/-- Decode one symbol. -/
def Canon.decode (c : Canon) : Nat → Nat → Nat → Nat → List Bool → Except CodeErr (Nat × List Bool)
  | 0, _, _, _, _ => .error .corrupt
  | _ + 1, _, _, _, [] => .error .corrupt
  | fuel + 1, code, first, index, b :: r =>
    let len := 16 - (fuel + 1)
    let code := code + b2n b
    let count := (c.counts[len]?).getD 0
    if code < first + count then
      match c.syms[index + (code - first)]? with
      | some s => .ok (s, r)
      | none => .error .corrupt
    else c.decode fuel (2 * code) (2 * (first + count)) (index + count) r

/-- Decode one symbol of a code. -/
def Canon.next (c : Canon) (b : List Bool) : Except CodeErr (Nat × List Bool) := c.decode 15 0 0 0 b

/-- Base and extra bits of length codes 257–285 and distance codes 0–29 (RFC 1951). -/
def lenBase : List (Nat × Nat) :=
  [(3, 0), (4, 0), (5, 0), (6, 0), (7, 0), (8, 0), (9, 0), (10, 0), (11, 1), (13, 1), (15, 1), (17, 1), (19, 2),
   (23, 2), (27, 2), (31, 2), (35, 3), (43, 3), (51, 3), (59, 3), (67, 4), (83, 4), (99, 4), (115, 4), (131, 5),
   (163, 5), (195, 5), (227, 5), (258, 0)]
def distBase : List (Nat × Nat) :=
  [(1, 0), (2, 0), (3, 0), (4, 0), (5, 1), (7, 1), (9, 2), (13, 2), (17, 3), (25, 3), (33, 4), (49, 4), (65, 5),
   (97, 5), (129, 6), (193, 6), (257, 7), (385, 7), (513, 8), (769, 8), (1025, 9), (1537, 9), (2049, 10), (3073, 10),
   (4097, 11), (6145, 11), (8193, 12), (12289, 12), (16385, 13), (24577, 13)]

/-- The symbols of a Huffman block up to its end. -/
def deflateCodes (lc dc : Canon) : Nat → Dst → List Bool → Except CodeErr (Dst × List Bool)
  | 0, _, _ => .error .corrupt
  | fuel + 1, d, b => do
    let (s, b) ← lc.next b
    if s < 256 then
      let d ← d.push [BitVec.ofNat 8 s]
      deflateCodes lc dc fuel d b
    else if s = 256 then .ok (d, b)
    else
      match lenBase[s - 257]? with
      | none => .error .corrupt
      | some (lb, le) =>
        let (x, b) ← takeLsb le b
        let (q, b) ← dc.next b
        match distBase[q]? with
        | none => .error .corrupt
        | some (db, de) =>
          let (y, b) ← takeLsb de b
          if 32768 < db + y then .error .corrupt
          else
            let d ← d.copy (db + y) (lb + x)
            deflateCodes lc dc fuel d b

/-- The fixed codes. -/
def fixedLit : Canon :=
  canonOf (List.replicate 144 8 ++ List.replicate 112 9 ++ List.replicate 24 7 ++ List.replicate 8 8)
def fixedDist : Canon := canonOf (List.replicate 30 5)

...

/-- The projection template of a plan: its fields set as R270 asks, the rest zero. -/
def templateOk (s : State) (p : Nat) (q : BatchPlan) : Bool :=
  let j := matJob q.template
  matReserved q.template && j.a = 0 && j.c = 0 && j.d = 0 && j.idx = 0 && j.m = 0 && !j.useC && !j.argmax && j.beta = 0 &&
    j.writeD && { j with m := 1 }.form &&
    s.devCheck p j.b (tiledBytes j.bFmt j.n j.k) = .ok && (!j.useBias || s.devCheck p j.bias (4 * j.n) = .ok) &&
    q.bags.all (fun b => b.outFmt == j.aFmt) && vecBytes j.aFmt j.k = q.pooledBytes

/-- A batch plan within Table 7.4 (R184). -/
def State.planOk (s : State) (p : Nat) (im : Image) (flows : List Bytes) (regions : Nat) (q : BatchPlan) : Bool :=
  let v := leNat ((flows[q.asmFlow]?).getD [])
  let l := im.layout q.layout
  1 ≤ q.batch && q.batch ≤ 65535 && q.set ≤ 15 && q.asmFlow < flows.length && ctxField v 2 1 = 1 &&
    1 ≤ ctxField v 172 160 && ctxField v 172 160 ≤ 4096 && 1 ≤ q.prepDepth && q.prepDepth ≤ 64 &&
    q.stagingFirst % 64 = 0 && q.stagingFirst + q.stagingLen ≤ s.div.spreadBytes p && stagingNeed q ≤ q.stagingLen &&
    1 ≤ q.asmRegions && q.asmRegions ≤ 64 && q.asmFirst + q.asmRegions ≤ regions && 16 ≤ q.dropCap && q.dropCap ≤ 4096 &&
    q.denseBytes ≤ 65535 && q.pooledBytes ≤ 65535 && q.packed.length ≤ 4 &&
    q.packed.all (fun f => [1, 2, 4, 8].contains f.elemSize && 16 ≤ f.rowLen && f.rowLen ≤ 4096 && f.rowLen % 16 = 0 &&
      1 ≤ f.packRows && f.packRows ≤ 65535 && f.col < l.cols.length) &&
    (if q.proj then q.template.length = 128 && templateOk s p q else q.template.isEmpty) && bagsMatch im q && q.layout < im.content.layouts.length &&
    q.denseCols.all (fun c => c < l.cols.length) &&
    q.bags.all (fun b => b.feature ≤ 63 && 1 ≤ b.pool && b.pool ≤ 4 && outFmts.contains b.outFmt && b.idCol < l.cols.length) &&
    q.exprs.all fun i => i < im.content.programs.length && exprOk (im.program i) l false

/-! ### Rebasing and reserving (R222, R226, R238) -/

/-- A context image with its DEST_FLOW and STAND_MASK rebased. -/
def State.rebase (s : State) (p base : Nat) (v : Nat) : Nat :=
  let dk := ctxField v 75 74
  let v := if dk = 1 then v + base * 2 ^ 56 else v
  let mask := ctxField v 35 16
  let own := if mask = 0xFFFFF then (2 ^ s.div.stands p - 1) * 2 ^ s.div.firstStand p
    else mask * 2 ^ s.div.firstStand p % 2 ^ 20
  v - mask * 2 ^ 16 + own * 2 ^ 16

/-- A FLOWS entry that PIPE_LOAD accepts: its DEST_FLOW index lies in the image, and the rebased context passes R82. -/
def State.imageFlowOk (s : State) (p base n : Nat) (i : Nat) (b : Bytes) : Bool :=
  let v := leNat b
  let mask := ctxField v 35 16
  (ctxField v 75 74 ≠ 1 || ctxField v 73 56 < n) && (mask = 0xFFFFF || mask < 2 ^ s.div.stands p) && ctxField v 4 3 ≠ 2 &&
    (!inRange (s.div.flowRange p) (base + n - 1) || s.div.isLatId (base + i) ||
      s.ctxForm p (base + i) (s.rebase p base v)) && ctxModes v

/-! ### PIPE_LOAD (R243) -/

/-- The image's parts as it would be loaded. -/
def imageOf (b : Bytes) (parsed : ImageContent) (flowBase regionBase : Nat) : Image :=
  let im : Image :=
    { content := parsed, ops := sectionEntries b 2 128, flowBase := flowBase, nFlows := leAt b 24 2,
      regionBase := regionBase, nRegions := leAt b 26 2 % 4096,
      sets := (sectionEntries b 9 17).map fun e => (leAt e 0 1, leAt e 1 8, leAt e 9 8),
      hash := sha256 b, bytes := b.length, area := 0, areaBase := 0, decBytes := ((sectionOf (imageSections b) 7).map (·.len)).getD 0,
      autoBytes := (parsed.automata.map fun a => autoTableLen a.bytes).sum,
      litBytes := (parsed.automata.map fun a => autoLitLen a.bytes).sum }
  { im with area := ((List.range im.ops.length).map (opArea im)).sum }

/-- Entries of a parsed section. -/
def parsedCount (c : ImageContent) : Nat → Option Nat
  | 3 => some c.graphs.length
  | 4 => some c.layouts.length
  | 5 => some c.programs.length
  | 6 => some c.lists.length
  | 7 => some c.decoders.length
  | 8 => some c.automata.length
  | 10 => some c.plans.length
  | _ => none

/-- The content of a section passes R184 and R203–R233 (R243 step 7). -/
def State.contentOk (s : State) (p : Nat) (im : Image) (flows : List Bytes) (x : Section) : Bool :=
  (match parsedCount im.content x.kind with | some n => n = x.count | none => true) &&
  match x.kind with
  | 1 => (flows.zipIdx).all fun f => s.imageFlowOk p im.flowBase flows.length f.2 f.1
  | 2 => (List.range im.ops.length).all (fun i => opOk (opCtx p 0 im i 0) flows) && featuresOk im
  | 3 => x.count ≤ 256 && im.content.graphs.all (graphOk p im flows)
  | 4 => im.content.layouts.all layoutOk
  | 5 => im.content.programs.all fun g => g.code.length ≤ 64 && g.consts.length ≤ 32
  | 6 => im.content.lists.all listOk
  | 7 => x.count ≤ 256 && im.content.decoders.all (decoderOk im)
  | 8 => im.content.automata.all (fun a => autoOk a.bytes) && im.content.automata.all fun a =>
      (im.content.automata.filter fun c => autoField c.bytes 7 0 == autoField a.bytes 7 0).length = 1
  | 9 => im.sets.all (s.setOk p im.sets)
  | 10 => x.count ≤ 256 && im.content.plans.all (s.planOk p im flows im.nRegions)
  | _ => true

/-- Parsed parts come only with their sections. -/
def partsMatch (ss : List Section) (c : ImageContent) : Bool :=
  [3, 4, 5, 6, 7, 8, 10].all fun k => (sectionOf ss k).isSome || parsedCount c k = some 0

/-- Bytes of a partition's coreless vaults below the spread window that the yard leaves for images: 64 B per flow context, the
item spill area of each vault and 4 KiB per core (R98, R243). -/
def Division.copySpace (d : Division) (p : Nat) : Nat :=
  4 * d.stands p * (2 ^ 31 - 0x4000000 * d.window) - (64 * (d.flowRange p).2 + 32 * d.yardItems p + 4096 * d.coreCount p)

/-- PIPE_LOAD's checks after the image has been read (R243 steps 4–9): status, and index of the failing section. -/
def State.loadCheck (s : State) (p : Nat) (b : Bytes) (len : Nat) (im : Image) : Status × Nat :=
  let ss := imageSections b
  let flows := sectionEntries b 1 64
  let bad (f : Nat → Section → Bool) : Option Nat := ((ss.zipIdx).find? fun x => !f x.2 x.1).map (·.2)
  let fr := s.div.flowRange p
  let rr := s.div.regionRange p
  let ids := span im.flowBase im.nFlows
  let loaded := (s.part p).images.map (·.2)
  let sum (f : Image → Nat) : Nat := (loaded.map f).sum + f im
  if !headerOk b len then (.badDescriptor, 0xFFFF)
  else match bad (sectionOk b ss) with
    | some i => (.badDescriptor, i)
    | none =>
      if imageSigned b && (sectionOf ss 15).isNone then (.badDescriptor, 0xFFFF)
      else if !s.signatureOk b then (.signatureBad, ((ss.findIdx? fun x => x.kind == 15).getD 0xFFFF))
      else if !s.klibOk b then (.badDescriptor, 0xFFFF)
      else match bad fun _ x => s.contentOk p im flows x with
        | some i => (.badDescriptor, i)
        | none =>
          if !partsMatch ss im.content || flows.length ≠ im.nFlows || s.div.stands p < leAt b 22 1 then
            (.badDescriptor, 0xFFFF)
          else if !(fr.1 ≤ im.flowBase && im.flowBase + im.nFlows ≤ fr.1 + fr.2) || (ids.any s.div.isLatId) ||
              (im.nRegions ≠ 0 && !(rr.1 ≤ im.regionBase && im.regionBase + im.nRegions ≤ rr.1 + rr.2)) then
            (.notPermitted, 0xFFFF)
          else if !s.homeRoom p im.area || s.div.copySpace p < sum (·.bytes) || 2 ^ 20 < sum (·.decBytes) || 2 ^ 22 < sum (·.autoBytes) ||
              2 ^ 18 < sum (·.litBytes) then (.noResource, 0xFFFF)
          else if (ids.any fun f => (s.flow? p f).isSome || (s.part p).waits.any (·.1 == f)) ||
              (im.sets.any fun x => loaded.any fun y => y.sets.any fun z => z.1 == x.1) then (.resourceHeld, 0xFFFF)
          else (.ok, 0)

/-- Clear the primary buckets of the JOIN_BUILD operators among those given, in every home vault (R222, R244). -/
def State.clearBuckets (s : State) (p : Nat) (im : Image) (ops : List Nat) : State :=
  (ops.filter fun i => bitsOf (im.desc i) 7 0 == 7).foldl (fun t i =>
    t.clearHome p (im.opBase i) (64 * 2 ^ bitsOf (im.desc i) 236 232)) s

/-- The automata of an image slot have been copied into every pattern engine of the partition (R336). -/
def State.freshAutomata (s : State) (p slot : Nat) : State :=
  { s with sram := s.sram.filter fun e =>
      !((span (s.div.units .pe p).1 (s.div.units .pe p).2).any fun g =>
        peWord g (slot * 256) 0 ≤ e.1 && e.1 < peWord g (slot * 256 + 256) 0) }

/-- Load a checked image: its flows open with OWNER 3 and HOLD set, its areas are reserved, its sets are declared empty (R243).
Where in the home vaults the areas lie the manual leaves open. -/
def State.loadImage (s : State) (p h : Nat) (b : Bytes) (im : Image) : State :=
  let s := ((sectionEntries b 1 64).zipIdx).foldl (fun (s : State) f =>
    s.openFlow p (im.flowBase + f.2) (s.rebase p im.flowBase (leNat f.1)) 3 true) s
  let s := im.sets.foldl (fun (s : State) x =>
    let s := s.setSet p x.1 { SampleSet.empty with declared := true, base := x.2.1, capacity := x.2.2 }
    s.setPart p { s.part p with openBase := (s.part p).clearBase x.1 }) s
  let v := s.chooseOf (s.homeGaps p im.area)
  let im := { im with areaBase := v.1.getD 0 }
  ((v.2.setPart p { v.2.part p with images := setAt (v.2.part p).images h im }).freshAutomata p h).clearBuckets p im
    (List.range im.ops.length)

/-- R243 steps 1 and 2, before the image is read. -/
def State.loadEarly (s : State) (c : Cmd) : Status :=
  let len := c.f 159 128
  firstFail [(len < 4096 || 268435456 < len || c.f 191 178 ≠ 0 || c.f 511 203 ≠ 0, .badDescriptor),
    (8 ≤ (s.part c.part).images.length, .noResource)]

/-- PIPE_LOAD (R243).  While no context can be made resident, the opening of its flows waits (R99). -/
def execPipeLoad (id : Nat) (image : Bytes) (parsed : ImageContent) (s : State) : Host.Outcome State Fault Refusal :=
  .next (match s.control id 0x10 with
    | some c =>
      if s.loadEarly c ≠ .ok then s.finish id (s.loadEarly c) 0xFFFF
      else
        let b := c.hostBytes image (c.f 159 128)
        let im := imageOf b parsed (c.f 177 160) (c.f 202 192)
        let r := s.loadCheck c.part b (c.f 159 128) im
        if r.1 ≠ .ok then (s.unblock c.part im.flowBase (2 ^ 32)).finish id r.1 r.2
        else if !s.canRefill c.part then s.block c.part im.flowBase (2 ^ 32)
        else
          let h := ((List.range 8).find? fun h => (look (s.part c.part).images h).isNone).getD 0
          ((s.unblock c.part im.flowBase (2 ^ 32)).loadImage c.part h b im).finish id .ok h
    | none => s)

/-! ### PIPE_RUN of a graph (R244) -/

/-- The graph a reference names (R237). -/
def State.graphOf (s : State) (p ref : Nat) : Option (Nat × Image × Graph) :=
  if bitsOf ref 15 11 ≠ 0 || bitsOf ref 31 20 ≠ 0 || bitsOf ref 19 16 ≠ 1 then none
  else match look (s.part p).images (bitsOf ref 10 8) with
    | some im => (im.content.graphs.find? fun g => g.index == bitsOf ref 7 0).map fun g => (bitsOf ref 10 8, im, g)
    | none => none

BRIEF
For this task, write out exactly the lines of the entries above, starting at the line with "if code < first + count then" and ending at the line with "canonOf (List.replicate 144", both included, and no others.

ANSWER TO THE PROBLEM
    if code < first + count then
      match c.syms[index + (code - first)]? with
      | some s => .ok (s, r)
      | none => .error .corrupt
    else c.decode fuel (2 * code) (2 * (first + count)) (index + count) r

/-- Decode one symbol of a code. -/
def Canon.next (c : Canon) (b : List Bool) : Except CodeErr (Nat × List Bool) := c.decode 15 0 0 0 b

/-- Base and extra bits of length codes 257–285 and distance codes 0–29 (RFC 1951). -/
def lenBase : List (Nat × Nat) :=
  [(3, 0), (4, 0), (5, 0), (6, 0), (7, 0), (8, 0), (9, 0), (10, 0), (11, 1), (13, 1), (15, 1), (17, 1), (19, 2),
   (23, 2), (27, 2), (31, 2), (35, 3), (43, 3), (51, 3), (59, 3), (67, 4), (83, 4), (99, 4), (115, 4), (131, 5),
   (163, 5), (195, 5), (227, 5), (258, 0)]
def distBase : List (Nat × Nat) :=
  [(1, 0), (2, 0), (3, 0), (4, 0), (5, 1), (7, 1), (9, 2), (13, 2), (17, 3), (25, 3), (33, 4), (49, 4), (65, 5),
   (97, 5), (129, 6), (193, 6), (257, 7), (385, 7), (513, 8), (769, 8), (1025, 9), (1537, 9), (2049, 10), (3073, 10),
   (4097, 11), (6145, 11), (8193, 12), (12289, 12), (16385, 13), (24577, 13)]

/-- The symbols of a Huffman block up to its end. -/
def deflateCodes (lc dc : Canon) : Nat → Dst → List Bool → Except CodeErr (Dst × List Bool)
  | 0, _, _ => .error .corrupt
  | fuel + 1, d, b => do
    let (s, b) ← lc.next b
    if s < 256 then
      let d ← d.push [BitVec.ofNat 8 s]
      deflateCodes lc dc fuel d b
    else if s = 256 then .ok (d, b)
    else
      match lenBase[s - 257]? with
      | none => .error .corrupt
      | some (lb, le) =>
        let (x, b) ← takeLsb le b
        let (q, b) ← dc.next b
        match distBase[q]? with
        | none => .error .corrupt
        | some (db, de) =>
          let (y, b) ← takeLsb de b
          if 32768 < db + y then .error .corrupt
          else
            let d ← d.copy (db + y) (lb + x)
            deflateCodes lc dc fuel d b

/-- The fixed codes. -/
def fixedLit : Canon :=
  canonOf (List.replicate 144 8 ++ List.replicate 112 9 ++ List.replicate 24 7 ++ List.replicate 8 8)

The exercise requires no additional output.